Not being adequately prepared can spell disaster, he adds.
“It’s like if you’re a professional singer and you’re on stage in front of a thousand people and your microphone cuts out … it’s a terrible experience for the audience,” he says.
The magic continues
Jacques has come a long way from the days of performing at birthday parties as a kid. He now has 100,000 followers and broadcasts to millions of people from his phone. He hosts a weekly Periscope variety show called #ScopeStars that introduces his audience to other great talents to follow.
And in the summer of 2015, an email came from The Ellen DeGeneres Show.
“That was a pretty cool moment … I didn’t really see it coming,” says Jacques, who is producing a 10-episode series for Ellen called #MagicMoments.
One segment featured Marni Rothman, who, with a full-time job and a baby on the way, was diagnosed with multiple sclerosis. In 2010, she founded MSquared: Music Against Multiple Sclerosis to raise money and awareness for the disease.

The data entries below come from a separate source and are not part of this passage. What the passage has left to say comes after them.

-- ==== Sys2Proof/Config.lean ====
section
/-!
DEFINITION. What one package or one run fixes and the spec leaves open: free values, constants without a body, so that a
claim about them holds whatever they are. The first argument is State.tick, which every step advances; the second tells
apart the free values of one step.
-/
namespace Sys2Proof.Config

/-- Nanoseconds between one step and the next, beyond the one that always passes (log 2). -/
opaque elapsed : Nat → Nat

/-- Whether a free choice between two allowed values takes the second (log 7: R231, R232, R241, R249, R179, R360). -/
opaque choice : Nat → Nat → Bool

/-- The rank that decides the order and association of a FADDR fold (R333, log 8). -/
opaque rank : Nat → Nat → Nat

/-- %eaddr of a cause whose entry states no address (R169, log 15). -/
opaque openAddress : Nat → DWord

/-- The content of the task-record region of a paint ply's save area (R108, log 9). -/
opaque undefinedByte : Nat → Nat → Byte

/-- The temperature that a vault's sensor gives, by vault, at a reading that nothing forces (R342, log 82). -/
opaque sensorTemp : Nat → Nat → BitVec 16

/-- The device identity public key (R386, log 10): 32 bytes, byte i. -/
opaque deviceKey : Nat → Byte

/-- The Ed25519 signature of a report under the device identity key (R388, log 10): 64 bytes, byte i. -/
opaque signature : List Byte → Nat → Byte

/-- The version of Rook in the mask ROM (R386, R388, log 10). -/
opaque rookVersion : Word

end Sys2Proof.Config
end

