-- ==== Sys2Proof/Machine/LoadStore.lean ====
section
/-!
DEFINITION. The core's load-store unit: address formation and checks, LD, ST, LDX, STX, LDS, STS, TEXL, TEXB, fences,
XFENCE, CINV, CPREF, SPILL and FILL at issue (spec/08 R180 to R198), and what each queued access does when it is performed
(spec/04 R115, R116, spec/08 R176, R187, R189).
-/
namespace Sys2Proof.Machine

/-! ## Addresses of the lanes (R181, R184) -/

/-- The active lanes, and the active occupied ones (R100). -/
def State.loadLanes (s : State) : List Nat := s.active.lanes
def State.storeLanes (s : State) : List Nat := s.counted'.lanes

/-- One access of n bytes for each lane, checked in ascending lane order: the addresses, or the lowest lane's cause with
the XLATEs and PROTs of all of them (R181, R378). -/
def State.globalLanes (s : State) (acc : Access) (n : Nat) (lanes : List Nat) (ea : Nat → DWord) :
    Except (Cause × List Cause) (List LaneAddr) :=
  let m := s.pages s.ply.tenant acc (lanes.map ea)
  let rs := lanes.map fun i => (i, Pages.check m n (ea i) i)
  let bad := rs.filterMap fun (_, r) => match r with
    | .error c => some c
    | .ok _ => none
  match bad with
  | c :: _ => .error (c, bad.filter Cause.isPage)
  | [] => .ok (rs.filterMap fun (i, r) => match r with
    | .ok pa => some ⟨i, ea i, pa⟩
    | .error _ => none)

/-- The local accesses of the lanes, checked in ascending lane order (R184). -/
def State.localLanes (s : State) (store : Bool) (n : Nat) (lanes : List Nat) (ea : Nat → Word) :
    Except Cause (List (Space × LaneAddr)) :=
  lanes.foldl (fun r i =>
    match r with
    | .error c => .error c
    | .ok l =>
      match s.ply.checkLocal store n (ea i) i with
      | .error c => .error c
      | .ok (sp, a) => .ok (l ++ [(sp, ⟨i, (ea i).zeroExtend 64, a⟩)])) (.ok [])

/-- The index of a lane (R181): none for vz. -/
def State.index (s : State) (x : BitVec 7) (i : Nat) : Word := (s.V x).at i
/-- A scale code (R83). -/
def scaleOf (c : BitVec 2) : Nat :=
  match c.toNat with
  | 0 => 1
  | 1 => 2
  | 2 => 4
  | _ => 16
/-- The bytes of a size code (R182). -/
def sizeOf' (z : Nat) : Nat :=
  match z with
  | 0 | 1 => 1
  | 2 | 3 => 2
  | 4 => 4
  | _ => 16
/-- Registers that a size code takes. -/
def sizeRegs (z : Nat) : Nat := if z == 5 then 4 else 1

/-- The global address of a lane (R181). -/
def State.ea (s : State) (p : BitVec 6) (x : BitVec 7) (c : BitVec 2) (i : Nat) : DWord :=
  s.S64 p + BitVec.ofNat 64 (scaleOf c) * (s.index x i).signExtend 64 + s.disp
/-- The local address of a lane (R184). -/
def State.eaX (s : State) (b : BitVec 6) (x : BitVec 7) (c : BitVec 2) (i : Nat) : Word :=
  s.S b + BitVec.ofNat 32 (scaleOf c) * s.index x i + loWord s.disp

/-- The bytes that a lane stores (R182); vz supplies zeros. -/
def State.laneData (s : State) (v : BitVec 7) (z i : Nat) : List Byte :=
  let r (k : Nat) : Lanes := s.V (if v.toNat ≤ 119 then v + BitVec.ofNat 7 k else v)
  if z == 5 then (List.range 4).flatMap fun k => wordBytes ((r k).at i)
  else (wordBytes ((r 0).at i)).take (sizeOf' z)

/-- Queues an access of the issuing path (R189). -/
def State.queueMem (s : State) (k : MemKind) : State := s.enqueue s.ply.uid s.ply.slot s.issue.first k

/-! ## What a queued access reads and writes -/

/-- One observer's part of an access: the observer, whether it is in XBUF, the address, the bytes (R115). -/
structure Touch where
  lane : Nat
  loc  : Bool
  at'  : Nat
  n    : Nat
  deriving DecidableEq, Repr

def Touch.meets (a b : Touch) : Bool := a.loc == b.loc && decide (a.at' < b.at' + b.n) && decide (b.at' < a.at' + a.n)

/-- Bytes of a texel (R190), and of the slot of a spilled register (R197). -/
def fmtBits (f : Nat) : Nat :=
  match f with
  | 0 | 9 | 12 | 15 => 32
  | 1 | 2 | 8 | 11 | 13 => 16
  | 5 | 7 => 4
  | _ => 8
def channels (chan : Nat) : Nat :=
  match chan with
  | 0 => 1
  | 1 => 2
  | _ => 4
def texelBits (fmt chan : Nat) : Nat := fmtBits fmt * channels chan
def texelBytes (fmt chan : Nat) : Nat := (texelBits fmt chan + 7) / 8

def MemKind.reads : MemKind → List Touch
  | .load _ z ls _ => ls.map fun l => ⟨l.lane, false, l.pa, sizeOf' z⟩
  | .loadX _ z ls => ls.filterMap fun (sp, l) => if sp = .xbuf then some ⟨l.lane, true, l.pa, sizeOf' z⟩ else none
  | .lds _ wide l _ => [⟨l.lane, false, l.pa, if wide then 8 else 4⟩]
  | .tex _ _ f c loc ls _ => ls.flatMap fun t => t.at'.map fun l => ⟨l.lane, loc, l.pa, texelBytes f c⟩
  | .fill _ ls _ _ _ => ls.map fun l => ⟨l.lane, false, l.pa, 392⟩
  | .atom op _ _ _ ls _ => ls.map fun l => ⟨l.lane, false, l.pa, if op == 14 || op == 18 || op == 19 then 8 else 4⟩
  | _ => []

def MemKind.writes : MemKind → List Touch
  | .store ls _ => ls.map fun l => ⟨l.lane, false, l.pa, l.data.length⟩
  | .storeX ls _ => ls.map fun l => ⟨l.lane, true, l.pa, l.data.length⟩
  | .atom op _ _ _ ls _ => ls.map fun l => ⟨l.lane, false, l.pa, if op == 14 || op == 18 || op == 19 then 8 else 4⟩
  | _ => []

/-- An access that takes a value (R187): load, ATOM with ret, TEXL, TEXB, FILL. -/
def MemKind.takesValue : MemKind → Bool
  | .load _ _ _ _ | .loadX _ _ _ | .lds _ _ _ _ | .tex _ _ _ _ _ _ _ | .fill _ _ _ _ _ => true
  | .atom _ ret _ _ _ _ => ret
  | _ => false
/-- A store, ATOM or SPILL (R187). -/
def MemKind.isStore : MemKind → Bool
  | .store _ _ | .storeX _ _ | .atom _ _ _ _ _ _ | .faddd _ => true
  | _ => false
def MemKind.isAtom : MemKind → Bool
  | .atom _ _ _ _ _ _ | .faddd _ => true
  | _ => false

/-! ## Fences (R187, R196) -/

/-- The entries of a ply older than an issue number. -/
def Ply.older (p : Ply) (seq : Nat) : List MemOp := p.lsq.filter fun e => decide (e.seq < seq)

/-- Whether the release half of a fence at a scope, at an issue number, is satisfied. -/
def State.released' (s : State) (p : Ply) (seq scope : Nat) : Bool :=
  let early := p.older seq
  let atoms := s.stores.all fun q => q.uid != p.uid || q.core != noCore || decide (q.ctime ≤ s.now)
  if scope == 0 then !early.any (fun e => e.kind.isAtom) && atoms
  else
    !early.any (fun e => e.kind.isStore) && atoms && (scope < 2 || decide (p.cgw ≤ s.now)) &&
      (scope < 3 || decide (p.pgw.toNat ≤ s.now)) &&
      (scope < 4 || !s.fabric.any fun o => o.uid == p.uid && decide (o.seq < seq) &&
        match o.kind with
        | .rput _ _ _ _ | .msend _ _ _ => true
        | _ => false)

/-- Whether a fence of the queue is satisfied. -/
def State.fenceMet (s : State) (p : Ply) (e : MemOp) : Bool :=
  match e.kind with
  | .fence rel acq scope =>
    (!rel || s.released' p e.seq scope) && (!acq || !(p.older e.seq).any fun o => o.kind.takesValue)
  | .xfence => !(p.older e.seq).any fun o => o.kind.isStoreX
  | _ => true

/-- Whether a queued access may be performed: its fences are satisfied, and what it must follow has been performed. The
rows of an MCVST wait for the engine to convert them (R217) (log 40). -/
def State.performable (s : State) (p : Ply) (e : MemOp) : Bool :=
  let early := p.older e.seq
  let rd := e.kind.reads
  let wr := e.kind.writes
  let same (a b : Touch) : Bool := a.lane == b.lane && a.meets b
  let line (a b : Touch) : Bool := a.loc == b.loc && decide (lineOf a.at' ≤ lineOf (b.at' + b.n - 1)) &&
    decide (lineOf b.at' ≤ lineOf (a.at' + a.n - 1))
  let empty (o : MemOp) : Bool := (s.core p.core).mtxq.any fun m => m.seq == o.seq
  !empty e && !early.any (fun o => empty o && o.kind.writes.any fun a => (rd ++ wr).any a.meets) &&
  early.all (fun f => match f.kind with
    | .fence _ _ _ => s.fenceMet p f
    | _ => true) &&
  -- a lane's load follows its own atomics; one made at a shared unit supplies the value from its completion
  !early.any (fun o => o.kind.isAtom && o.kind.writes.any fun a => rd.any (same a)) &&
  !(s.stores.any fun q => q.uid == p.uid && q.core == noCore && decide (s.now < q.ctime) &&
    rd.any fun a => !a.loc && decide (q.pa < a.at' + a.n) && decide (a.at' < q.pa + q.data.length)) &&
  -- an atomic takes its ply's own earlier stores, once its unit holds them (R115, R335)
  (match e.kind with
    | .atom _ _ _ scope _ _ => !(s.stores.any fun q => q.uid == p.uid && !q.byUnit &&
        decide (s.now < if 3 ≤ scope then q.time else if scope == 2 && q.core != noCore then q.ctime else 0) &&
        wr.any fun a => decide (q.pa < a.at' + a.n) && decide (a.at' < q.pa + q.data.length))
    | _ => true) &&
  -- stores of one line keep their order (R327), and none passes a load of its own lane
  (wr.isEmpty || (
    !early.any (fun o => o.kind.writes.any fun a => wr.any (line a)) &&
    !early.any (fun o => o.kind.reads.any fun a => wr.any (same a)) &&
    !(e.kind.isStoreX && early.any fun o => o.kind.isStoreX)))

/-- Fences that are satisfied at the head of the queue leave it, and satisfied XFENCEs wherever they stand: with one, the
engines see every STX (R196). -/
def State.dropFences (s : State) (p : Ply) : (fuel : Nat) → List MemOp → List MemOp
  | 0, l => l
  | n + 1, e :: l =>
    match e.kind with
    | .fence _ _ _ => if s.fenceMet p e then State.dropFences s p n l else e :: l
    | _ => e :: l
  | _, [] => []
def State.settleLsq (s : State) (uid : Nat) : State :=
  match s.anyPly uid with
  | none => s
  | some p =>
    let met := p.lsq.filterMap fun e => match e.kind with
      | .xfence => if s.fenceMet p e then some e.seq else none
      | _ => none
    let keep := p.lsq.filter fun e => match e.kind with
      | .xfence => !s.fenceMet p e
      | _ => true
    let keep := s.dropFences { p with lsq := keep } (keep.length + 1) keep
    if keep.length == p.lsq.length then s
    else
      let t := met.foldl (fun t f => t.fenceOthers p f) s
      t.modAny uid fun q => { q with lsq := keep, stxOld := s.fenceWords p.core met q.stxOld }

/-- An access is over. -/
def State.removeMem (s : State) (uid seq : Nat) : State :=
  (s.modAny uid fun p => { p with lsq := p.lsq.filter fun e => e.seq != seq }).settleLsq uid

/-! ## The value that a load takes (R115, R116, R176) -/

/-- The byte that a queued store has for an observer at an address: the highest lane's, among those that pass. -/
def MemKind.byteFor (k : MemKind) (all : Bool) (lane : Nat) (loc : Bool) (a : Nat) : Option Byte :=
  let pick (ls : List LaneStore) : Option Byte :=
    ls.foldl (fun r l =>
      if (all || l.lane == lane) && decide (l.pa ≤ a) && decide (a < l.pa + l.data.length) then l.data[a - l.pa]? else r) none
  match k with
  | .store ls _ => if loc then none else pick ls
  | .storeX ls _ => if loc then pick ls else none
  | _ => none

/-- The byte forwarded to an observer from its own queued stores, and from every lane's before a release fence. -/
def Ply.forward (p : Ply) (seq lane : Nat) (loc : Bool) (a : Nat) : Option Byte :=
  let early := p.older seq
  let cut := early.foldl (fun m e => match e.kind with
    | .fence true _ _ => e.seq
    | _ => m) 0
  early.foldl (fun r e =>
    match e.kind.byteFor (decide (e.seq < cut)) lane loc a with
    | some b => some b
    | none => r) none
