-- ==== Sys2Proof/Machine/Atomics.lean ====
section
/-!
DEFINITION. ATOM: its issue, the units that perform it, FADDR's free order, FADDD windows and their close (spec/16 R330 to
R341).
-/
namespace Sys2Proof.Machine

/-! ## The operations (R332) -/

/-- Element bytes of an op (R331). -/
def atomBytes (op : Nat) : Nat := if op == 14 || op == 18 || op == 19 then 8 else 4
/-- Ops that read or write v + 1 (R330). -/
def atomPair (op : Nat) : Bool := op == 10 || op == 14 || op == 18 || op == 19

/-- r ≤ L, an ordered compare of fp32 codes. -/
def fle (r l : Nat) : Bool := (fp32.compare 3 r l).1

/-- One lane's operation on the element's value m: the new value and the words returned (R332). -/
def atomStep (op m : Nat) (a b : Word) : Nat × Word × Word :=
  let w := BitVec.ofNat 32 m
  let one (x : Word) : Nat × Word × Word := (x.toNat, w, 0)
  match op with
  | 0 => one (w + a)
  | 1 => one (w - a)
  | 2 => one (w &&& a)
  | 3 => one (w ||| a)
  | 4 => one (w ^^^ a)
  | 5 => one (minS w a)
  | 6 => one (maxS w a)
  | 7 => one (minU w a)
  | 8 => one (maxU w a)
  | 9 => one a
  | 10 => one (if a == w then b else w)
  | 11 => one (if ult w a then w + 1 else w)
  | 12 => one (if ule a w then 0 else w + 1)
  | 13 => one (if w != 0 then w - 1 else w)
  | 14 =>
    let r := (fp32.add 0 (m % 2 ^ 32) a.toNat).1
    if fle r (m / 2 ^ 32) then (m / 2 ^ 32 * 2 ^ 32 + r, w, 0) else (m, w, 1)
  | 18 => ((m + (pair a b).toNat) % 2 ^ 64, w, BitVec.ofNat 32 (m / 2 ^ 32))
  | 19 =>
    let x := BitVec.ofNat 64 m
    let y := pair a b
    ((if x.toInt < y.toInt then y else x).toNat, w, BitVec.ofNat 32 (m / 2 ^ 32))
  | _ => one (BitVec.ofNat 32 (fp32.add 0 m a.toNat).1)

/-- The lanes of one element one after another, in ascending order (R333): the value left and each lane's return. -/
def atomLanes (op : Nat) : Nat → List AtomLane → Nat × List (AtomLane × Word × Word)
  | m, [] => (m, [])
  | m, l :: ls =>
    let (m', r, t) := atomStep op m l.a l.b
    let (n, rs) := atomLanes op m' ls
    (n, (l, r, t) :: rs)

/-- The RNE fold of fp32 codes in ascending order. -/
def foldRne : List Nat → Nat
  | [] => 0
  | x :: l => l.foldl (fun s y => (fp32.add 0 s y).1) x

/-- FADD (R333): the operands are folded first. -/
def faddLanes (m : Nat) (ls : List AtomLane) : Nat × List (AtomLane × Word × Word) :=
  let at' (k : Nat) : Nat := if k == 0 then m else (fp32.add 0 m (foldRne ((ls.take k).map (·.a.toNat)))).1
  (at' ls.length, (ls.zip (List.range ls.length)).map fun (l, k) => (l, BitVec.ofNat 32 (at' k), 0))

/-- The fold of a list under an association that free ranks choose: adjacent pairs are joined one at a time. -/
def foldFree (t : Nat) : (fuel seed : Nat) → List Nat → Nat
  | 0, _, l => foldRne l
  | n + 1, seed, l =>
    match l with
    | [] => 0
    | [x] => x
    | _ =>
      let k := Config.rank t (1000 + seed) % (l.length - 1)
      foldFree t n (seed + 1) (l.take k ++ [(fp32.add 0 (l.getD k 0) (l.getD (k + 1) 0)).1] ++ l.drop (k + 2))

/-- FADDR (R333): an order of the lanes and associations that free ranks choose (log 8). -/
def faddrLanes (t m : Nat) (ls : List AtomLane) : Nat × List (AtomLane × Word × Word) :=
  let order := sortBy (fun a b => decide (Config.rank t a.lane < Config.rank t b.lane)) ls
  let at' (k : Nat) : Nat :=
    if k == 0 then m
    else (fp32.add 0 m (foldFree t 96 (2000 * k) ((order.take k).map (·.a.toNat)))).1
  (at' order.length, (order.zip (List.range order.length)).map fun (l, k) => (l, BitVec.ofNat 32 (at' k), 0))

"We know you don't get a lot of time for yourself," Jacques told Rothman during the segment. "And with a baby on the way, we're sending you to the Waldorf Astoria for a very special prenatal massage."
But Jacques continues to perform and broadcast his bread and butter: street magic. It's something he's still passionate about.
"To me, it's fun-it's a challenge: Can you go up to a total stranger and turn them into a friend? Or turn them into someone who's excited, smiling and laughing?"
"I went back to when I was 6, and why I got into magic. And the reason is not because … you think you're going to be rich because of it; you don't think about fame. It was the audience reaction. And just the ability to make people smile and make people laugh."
“And that became my motto: I ’scope to make you smile.”